[Source records]
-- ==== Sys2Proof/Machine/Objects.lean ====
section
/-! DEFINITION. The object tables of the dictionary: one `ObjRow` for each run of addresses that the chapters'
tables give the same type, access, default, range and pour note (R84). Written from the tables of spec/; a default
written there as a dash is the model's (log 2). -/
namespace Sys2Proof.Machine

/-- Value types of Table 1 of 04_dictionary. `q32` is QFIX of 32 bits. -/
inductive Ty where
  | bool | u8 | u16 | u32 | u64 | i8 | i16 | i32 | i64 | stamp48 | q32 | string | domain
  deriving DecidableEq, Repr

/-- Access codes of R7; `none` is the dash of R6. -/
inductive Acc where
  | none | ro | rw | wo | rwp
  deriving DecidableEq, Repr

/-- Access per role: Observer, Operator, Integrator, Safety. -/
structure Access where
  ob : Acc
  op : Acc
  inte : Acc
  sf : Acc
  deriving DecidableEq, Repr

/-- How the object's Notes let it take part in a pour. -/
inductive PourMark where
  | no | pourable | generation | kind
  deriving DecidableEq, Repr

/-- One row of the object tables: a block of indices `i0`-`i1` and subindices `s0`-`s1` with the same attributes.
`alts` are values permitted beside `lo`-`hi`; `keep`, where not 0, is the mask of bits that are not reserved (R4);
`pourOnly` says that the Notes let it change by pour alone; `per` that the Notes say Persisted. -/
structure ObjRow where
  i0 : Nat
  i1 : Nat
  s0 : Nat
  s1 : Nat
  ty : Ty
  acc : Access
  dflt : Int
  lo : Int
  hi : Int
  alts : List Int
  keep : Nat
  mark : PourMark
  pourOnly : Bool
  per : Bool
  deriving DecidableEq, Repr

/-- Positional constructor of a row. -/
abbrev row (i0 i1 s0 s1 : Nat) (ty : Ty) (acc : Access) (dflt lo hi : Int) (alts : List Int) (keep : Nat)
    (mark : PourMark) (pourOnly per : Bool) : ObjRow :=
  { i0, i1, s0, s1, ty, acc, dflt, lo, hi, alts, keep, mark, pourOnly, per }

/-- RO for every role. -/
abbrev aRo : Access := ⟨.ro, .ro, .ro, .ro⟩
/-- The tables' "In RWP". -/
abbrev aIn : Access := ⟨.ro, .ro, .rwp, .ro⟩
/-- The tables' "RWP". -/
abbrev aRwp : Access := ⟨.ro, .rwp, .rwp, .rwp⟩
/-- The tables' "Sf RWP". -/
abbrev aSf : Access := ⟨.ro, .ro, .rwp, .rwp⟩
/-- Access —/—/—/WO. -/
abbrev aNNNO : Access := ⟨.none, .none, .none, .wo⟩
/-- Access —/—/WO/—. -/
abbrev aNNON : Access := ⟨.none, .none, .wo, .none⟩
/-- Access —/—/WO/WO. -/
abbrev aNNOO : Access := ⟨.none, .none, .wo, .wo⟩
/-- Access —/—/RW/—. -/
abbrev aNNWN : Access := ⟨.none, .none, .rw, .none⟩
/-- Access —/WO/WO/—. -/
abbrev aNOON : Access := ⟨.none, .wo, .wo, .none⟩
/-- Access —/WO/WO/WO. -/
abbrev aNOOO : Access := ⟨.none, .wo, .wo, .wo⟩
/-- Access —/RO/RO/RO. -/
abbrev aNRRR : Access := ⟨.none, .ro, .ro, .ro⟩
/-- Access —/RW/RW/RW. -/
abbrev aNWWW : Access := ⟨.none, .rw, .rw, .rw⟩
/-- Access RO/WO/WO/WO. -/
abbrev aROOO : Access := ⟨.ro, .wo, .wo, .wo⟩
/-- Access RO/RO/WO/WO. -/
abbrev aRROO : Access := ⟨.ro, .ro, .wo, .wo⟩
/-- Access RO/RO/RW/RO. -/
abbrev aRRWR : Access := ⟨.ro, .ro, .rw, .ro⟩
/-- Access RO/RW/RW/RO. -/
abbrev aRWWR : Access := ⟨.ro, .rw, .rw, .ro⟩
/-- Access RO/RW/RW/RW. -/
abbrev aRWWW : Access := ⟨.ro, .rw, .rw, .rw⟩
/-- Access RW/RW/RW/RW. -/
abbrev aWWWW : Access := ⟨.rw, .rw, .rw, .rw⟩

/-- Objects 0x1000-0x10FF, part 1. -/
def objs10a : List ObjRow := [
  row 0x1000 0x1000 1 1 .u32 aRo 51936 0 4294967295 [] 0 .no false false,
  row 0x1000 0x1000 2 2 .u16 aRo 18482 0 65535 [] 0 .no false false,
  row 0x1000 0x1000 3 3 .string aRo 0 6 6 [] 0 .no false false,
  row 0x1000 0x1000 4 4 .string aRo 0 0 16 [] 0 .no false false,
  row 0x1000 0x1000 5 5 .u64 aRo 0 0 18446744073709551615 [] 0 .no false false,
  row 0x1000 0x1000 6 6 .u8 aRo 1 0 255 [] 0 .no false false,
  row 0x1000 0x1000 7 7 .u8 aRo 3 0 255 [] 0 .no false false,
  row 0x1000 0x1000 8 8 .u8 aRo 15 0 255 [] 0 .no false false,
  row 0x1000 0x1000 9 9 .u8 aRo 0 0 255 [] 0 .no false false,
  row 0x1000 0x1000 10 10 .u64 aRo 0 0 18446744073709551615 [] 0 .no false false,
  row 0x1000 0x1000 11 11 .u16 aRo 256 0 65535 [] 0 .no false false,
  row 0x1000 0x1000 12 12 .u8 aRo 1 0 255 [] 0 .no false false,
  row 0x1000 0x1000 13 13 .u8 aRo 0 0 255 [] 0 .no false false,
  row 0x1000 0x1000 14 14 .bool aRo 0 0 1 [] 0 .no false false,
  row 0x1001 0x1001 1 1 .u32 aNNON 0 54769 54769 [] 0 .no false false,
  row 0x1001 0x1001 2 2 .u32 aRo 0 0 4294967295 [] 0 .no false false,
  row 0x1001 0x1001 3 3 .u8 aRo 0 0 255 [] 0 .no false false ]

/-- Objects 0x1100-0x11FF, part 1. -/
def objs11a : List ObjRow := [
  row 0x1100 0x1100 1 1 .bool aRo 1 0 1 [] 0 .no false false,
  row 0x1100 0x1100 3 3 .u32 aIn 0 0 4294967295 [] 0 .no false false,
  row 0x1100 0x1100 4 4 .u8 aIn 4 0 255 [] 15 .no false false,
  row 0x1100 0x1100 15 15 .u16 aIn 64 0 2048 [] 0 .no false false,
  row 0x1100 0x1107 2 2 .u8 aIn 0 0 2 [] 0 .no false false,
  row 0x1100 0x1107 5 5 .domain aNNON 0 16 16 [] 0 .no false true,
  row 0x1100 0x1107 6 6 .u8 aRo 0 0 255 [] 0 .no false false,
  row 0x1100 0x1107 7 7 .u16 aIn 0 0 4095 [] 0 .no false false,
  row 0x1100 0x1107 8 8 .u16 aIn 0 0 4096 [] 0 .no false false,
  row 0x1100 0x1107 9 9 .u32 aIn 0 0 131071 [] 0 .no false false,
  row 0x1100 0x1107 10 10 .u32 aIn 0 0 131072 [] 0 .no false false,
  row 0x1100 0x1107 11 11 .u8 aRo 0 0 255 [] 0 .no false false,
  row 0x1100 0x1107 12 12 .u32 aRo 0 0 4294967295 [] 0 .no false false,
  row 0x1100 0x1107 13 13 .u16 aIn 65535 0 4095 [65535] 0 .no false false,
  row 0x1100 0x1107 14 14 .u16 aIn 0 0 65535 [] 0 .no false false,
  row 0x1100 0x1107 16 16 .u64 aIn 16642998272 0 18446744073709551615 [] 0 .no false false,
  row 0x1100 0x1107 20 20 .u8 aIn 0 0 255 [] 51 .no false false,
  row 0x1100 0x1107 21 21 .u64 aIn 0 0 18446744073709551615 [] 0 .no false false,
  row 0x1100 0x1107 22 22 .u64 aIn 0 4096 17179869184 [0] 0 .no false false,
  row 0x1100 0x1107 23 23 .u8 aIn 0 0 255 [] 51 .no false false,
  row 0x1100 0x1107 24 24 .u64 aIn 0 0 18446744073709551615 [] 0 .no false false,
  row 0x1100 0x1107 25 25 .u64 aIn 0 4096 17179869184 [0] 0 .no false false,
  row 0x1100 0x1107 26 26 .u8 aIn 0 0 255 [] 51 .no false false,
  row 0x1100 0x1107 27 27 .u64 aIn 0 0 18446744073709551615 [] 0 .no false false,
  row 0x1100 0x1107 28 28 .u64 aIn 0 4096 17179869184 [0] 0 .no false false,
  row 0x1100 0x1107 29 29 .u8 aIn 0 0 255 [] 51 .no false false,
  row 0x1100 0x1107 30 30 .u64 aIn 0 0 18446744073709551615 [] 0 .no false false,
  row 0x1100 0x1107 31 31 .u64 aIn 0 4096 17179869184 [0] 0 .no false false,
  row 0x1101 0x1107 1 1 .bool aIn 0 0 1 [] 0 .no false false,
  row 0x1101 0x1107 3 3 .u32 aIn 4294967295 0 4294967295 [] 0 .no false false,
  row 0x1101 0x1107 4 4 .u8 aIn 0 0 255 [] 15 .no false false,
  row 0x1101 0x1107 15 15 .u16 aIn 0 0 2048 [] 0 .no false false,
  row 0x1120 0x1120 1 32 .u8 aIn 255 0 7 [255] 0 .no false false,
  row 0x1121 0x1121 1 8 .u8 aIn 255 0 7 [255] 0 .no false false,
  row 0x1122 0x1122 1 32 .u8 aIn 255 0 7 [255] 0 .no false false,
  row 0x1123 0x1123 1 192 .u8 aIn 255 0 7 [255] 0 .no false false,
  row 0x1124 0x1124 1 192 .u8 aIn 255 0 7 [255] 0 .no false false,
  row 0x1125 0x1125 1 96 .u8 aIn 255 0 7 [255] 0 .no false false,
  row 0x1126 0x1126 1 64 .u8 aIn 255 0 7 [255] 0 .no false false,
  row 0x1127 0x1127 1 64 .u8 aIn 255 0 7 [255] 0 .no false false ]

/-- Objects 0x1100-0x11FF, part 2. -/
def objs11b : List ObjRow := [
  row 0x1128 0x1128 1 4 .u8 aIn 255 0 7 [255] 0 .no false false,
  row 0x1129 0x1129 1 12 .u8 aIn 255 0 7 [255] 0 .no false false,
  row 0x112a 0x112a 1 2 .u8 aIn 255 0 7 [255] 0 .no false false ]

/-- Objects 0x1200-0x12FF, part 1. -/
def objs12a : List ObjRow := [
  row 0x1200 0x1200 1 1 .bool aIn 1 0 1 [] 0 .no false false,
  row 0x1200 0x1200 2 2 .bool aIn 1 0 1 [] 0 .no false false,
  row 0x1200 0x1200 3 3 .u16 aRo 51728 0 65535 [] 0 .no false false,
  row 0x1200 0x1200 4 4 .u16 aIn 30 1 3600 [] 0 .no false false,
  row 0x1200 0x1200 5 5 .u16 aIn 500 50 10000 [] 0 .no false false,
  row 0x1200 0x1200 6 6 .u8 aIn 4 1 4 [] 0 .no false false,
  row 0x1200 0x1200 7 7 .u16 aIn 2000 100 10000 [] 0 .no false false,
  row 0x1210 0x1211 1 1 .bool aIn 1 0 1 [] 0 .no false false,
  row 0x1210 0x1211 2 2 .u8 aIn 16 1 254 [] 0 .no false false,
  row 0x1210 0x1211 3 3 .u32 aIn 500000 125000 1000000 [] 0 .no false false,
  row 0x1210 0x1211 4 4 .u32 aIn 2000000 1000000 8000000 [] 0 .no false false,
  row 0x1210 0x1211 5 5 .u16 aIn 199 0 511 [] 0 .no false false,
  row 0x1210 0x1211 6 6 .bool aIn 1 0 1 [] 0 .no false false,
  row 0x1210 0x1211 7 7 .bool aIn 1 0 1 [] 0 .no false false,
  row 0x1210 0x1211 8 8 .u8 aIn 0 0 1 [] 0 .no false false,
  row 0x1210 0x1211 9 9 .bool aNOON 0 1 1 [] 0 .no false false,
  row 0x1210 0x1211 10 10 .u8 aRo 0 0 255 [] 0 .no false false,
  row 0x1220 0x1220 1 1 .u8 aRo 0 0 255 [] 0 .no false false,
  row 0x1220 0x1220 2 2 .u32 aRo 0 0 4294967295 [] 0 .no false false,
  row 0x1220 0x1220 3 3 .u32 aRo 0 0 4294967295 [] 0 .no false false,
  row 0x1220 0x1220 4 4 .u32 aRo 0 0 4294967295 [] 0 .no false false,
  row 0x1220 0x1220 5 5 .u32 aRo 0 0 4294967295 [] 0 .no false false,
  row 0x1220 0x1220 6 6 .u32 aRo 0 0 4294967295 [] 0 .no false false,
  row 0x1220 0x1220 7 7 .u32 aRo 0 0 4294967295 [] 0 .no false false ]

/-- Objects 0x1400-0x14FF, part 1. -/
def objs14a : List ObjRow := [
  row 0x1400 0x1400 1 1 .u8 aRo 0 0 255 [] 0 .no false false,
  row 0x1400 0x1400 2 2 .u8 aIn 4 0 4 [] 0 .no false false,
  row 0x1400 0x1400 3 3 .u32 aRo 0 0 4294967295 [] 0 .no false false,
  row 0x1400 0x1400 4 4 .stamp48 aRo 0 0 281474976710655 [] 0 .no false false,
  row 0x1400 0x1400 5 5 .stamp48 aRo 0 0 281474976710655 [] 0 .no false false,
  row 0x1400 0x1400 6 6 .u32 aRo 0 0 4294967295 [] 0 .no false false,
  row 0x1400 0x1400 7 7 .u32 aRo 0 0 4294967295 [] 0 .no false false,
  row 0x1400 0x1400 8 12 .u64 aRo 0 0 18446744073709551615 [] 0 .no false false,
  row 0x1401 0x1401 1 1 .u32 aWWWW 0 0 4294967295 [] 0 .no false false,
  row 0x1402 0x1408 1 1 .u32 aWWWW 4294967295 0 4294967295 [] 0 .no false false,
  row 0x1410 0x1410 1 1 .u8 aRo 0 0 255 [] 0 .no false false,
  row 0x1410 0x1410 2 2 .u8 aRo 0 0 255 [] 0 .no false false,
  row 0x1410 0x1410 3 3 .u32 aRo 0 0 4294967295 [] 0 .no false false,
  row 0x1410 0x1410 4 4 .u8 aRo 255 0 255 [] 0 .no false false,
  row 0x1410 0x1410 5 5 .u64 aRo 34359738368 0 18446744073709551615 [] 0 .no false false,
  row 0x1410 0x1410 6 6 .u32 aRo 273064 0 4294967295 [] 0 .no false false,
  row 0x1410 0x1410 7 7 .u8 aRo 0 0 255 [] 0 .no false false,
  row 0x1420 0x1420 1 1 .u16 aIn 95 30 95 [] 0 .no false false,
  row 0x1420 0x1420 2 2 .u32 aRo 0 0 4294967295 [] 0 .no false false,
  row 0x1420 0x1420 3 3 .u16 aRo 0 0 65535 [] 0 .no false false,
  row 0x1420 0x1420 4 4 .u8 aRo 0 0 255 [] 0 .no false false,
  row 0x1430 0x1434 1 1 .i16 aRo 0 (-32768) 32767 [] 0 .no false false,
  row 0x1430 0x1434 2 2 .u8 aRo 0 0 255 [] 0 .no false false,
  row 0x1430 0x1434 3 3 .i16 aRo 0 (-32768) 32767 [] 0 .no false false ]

> [What to work on]:
There is a line with "Access —/—/WO/WO. -/" and a line with "abbrev aNOOO : Access" above. Copy exactly those two lines and all lines between them, with nothing else.

> [Reply]:
/-- Access —/—/WO/WO. -/
abbrev aNNOO : Access := ⟨.none, .none, .wo, .wo⟩
/-- Access —/—/RW/—. -/
abbrev aNNWN : Access := ⟨.none, .none, .rw, .none⟩
/-- Access —/WO/WO/—. -/
abbrev aNOON : Access := ⟨.none, .wo, .wo, .none⟩
/-- Access —/WO/WO/WO. -/
abbrev aNOOO : Access := ⟨.none, .wo, .wo, .wo⟩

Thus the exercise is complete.